§ What to work on
Restate the opening lines of the material below word for word, stopping after the line that contains "decide (((roundAt rm".
### Input records
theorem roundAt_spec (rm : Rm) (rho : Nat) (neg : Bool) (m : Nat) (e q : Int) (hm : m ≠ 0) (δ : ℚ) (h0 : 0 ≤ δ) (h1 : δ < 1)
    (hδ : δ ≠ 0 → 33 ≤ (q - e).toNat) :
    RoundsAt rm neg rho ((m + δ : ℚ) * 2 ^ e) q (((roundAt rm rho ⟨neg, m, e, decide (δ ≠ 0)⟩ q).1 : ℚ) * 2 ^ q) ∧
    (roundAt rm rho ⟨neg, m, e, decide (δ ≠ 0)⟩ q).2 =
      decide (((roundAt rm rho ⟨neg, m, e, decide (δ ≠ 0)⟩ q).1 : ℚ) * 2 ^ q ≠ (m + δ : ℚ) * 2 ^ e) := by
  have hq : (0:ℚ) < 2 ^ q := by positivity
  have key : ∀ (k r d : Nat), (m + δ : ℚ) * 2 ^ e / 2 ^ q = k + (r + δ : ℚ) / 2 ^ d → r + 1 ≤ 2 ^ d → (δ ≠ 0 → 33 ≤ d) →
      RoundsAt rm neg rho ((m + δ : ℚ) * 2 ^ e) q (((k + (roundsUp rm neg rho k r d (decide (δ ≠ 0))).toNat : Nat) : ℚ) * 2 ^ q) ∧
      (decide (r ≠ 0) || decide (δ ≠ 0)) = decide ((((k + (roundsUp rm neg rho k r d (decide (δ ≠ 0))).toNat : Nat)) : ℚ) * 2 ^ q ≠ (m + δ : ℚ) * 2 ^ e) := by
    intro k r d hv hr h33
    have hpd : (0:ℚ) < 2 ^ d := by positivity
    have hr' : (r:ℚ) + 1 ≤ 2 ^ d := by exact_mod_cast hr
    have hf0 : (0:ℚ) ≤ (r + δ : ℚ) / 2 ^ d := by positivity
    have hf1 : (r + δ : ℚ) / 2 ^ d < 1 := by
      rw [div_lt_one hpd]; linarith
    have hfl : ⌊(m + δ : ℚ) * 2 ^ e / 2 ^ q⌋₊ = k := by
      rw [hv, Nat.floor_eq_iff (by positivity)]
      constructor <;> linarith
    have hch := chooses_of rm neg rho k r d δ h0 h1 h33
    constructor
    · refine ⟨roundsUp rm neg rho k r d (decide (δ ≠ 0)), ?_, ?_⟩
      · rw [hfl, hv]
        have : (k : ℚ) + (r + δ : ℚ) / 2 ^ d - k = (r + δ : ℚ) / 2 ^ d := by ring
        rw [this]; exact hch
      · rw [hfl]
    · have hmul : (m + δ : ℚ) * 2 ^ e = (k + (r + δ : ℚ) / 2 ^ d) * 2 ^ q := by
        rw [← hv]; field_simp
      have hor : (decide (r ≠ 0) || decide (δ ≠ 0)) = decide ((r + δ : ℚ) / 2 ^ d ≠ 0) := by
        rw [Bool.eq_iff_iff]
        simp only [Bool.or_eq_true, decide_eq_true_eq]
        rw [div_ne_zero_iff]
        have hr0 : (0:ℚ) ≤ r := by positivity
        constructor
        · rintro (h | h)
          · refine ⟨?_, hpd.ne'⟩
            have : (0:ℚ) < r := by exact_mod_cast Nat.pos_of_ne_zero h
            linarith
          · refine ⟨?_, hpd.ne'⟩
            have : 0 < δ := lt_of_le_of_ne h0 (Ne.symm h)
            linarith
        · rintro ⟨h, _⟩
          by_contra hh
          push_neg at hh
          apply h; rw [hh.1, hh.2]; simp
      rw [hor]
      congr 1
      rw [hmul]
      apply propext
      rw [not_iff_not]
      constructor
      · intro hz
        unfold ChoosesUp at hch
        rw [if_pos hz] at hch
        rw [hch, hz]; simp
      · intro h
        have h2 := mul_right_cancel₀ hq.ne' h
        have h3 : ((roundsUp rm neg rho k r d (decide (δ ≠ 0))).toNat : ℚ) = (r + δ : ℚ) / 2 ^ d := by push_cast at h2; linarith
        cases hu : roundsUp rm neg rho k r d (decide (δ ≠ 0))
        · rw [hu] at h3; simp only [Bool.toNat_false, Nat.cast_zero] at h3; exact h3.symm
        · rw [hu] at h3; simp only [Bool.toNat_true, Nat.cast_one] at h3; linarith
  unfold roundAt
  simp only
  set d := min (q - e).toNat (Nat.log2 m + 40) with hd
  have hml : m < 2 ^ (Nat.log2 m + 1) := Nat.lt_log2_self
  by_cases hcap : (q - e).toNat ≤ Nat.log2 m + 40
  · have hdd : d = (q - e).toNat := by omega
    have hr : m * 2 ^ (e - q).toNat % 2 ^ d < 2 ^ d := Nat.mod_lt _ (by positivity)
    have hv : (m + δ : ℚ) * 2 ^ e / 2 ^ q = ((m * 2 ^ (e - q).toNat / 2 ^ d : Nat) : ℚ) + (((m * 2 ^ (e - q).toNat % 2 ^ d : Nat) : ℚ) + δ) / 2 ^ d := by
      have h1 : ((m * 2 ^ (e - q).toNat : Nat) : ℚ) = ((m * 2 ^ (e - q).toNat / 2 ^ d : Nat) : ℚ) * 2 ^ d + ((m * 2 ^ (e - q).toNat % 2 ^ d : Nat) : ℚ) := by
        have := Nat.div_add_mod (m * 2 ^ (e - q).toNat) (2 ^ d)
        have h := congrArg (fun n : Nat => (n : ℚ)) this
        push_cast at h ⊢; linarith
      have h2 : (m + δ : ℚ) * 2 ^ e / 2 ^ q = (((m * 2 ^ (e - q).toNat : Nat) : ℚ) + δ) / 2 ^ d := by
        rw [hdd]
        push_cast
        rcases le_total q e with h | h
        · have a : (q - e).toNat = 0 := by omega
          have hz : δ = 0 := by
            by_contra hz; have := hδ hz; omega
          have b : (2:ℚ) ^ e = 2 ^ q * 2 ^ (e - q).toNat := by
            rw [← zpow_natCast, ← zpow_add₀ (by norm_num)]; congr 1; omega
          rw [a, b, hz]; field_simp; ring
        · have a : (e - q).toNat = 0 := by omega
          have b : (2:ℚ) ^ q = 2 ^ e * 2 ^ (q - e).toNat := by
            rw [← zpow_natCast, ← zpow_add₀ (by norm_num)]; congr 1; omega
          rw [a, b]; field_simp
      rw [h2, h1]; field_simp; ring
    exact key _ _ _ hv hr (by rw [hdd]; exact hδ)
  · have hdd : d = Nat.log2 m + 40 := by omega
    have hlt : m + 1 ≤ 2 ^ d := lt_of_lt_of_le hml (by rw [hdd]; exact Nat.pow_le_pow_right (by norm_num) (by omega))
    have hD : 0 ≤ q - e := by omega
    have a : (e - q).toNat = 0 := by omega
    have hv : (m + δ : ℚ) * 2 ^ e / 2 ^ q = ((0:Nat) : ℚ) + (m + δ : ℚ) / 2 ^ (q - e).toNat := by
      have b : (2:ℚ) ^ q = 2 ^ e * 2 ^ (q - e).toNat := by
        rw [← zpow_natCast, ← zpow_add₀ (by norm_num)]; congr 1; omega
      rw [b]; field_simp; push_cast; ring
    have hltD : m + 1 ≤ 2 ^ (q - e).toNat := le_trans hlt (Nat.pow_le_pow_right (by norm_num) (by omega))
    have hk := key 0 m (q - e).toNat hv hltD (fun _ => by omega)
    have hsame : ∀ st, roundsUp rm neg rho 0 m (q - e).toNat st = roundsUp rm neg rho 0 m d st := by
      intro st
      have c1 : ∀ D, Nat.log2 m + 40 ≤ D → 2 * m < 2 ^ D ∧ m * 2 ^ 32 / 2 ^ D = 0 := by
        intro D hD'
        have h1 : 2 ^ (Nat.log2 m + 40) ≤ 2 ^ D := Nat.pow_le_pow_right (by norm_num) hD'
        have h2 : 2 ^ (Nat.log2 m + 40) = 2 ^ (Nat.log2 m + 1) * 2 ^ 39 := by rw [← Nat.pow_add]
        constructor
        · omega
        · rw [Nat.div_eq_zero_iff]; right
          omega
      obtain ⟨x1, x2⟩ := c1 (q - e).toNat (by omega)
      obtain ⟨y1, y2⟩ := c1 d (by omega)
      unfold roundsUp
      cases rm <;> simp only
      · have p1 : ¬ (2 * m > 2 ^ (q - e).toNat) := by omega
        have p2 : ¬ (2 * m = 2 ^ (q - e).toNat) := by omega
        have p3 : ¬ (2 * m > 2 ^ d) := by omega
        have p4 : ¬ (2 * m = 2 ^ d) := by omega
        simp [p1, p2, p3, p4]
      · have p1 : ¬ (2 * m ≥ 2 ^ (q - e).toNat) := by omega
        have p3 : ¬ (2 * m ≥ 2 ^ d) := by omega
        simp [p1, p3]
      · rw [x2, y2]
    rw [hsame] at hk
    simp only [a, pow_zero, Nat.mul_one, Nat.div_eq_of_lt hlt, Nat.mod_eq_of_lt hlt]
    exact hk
######
§ Task output
theorem roundAt_spec (rm : Rm) (rho : Nat) (neg : Bool) (m : Nat) (e q : Int) (hm : m ≠ 0) (δ : ℚ) (h0 : 0 ≤ δ) (h1 : δ < 1)
    (hδ : δ ≠ 0 → 33 ≤ (q - e).toNat) :
    RoundsAt rm neg rho ((m + δ : ℚ) * 2 ^ e) q (((roundAt rm rho ⟨neg, m, e, decide (δ ≠ 0)⟩ q).1 : ℚ) * 2 ^ q) ∧
    (roundAt rm rho ⟨neg, m, e, decide (δ ≠ 0)⟩ q).2 =
      decide (((roundAt rm rho ⟨neg, m, e, decide (δ ≠ 0)⟩ q).1 : ℚ) * 2 ^ q ≠ (m + δ : ℚ) * 2 ^ e) := by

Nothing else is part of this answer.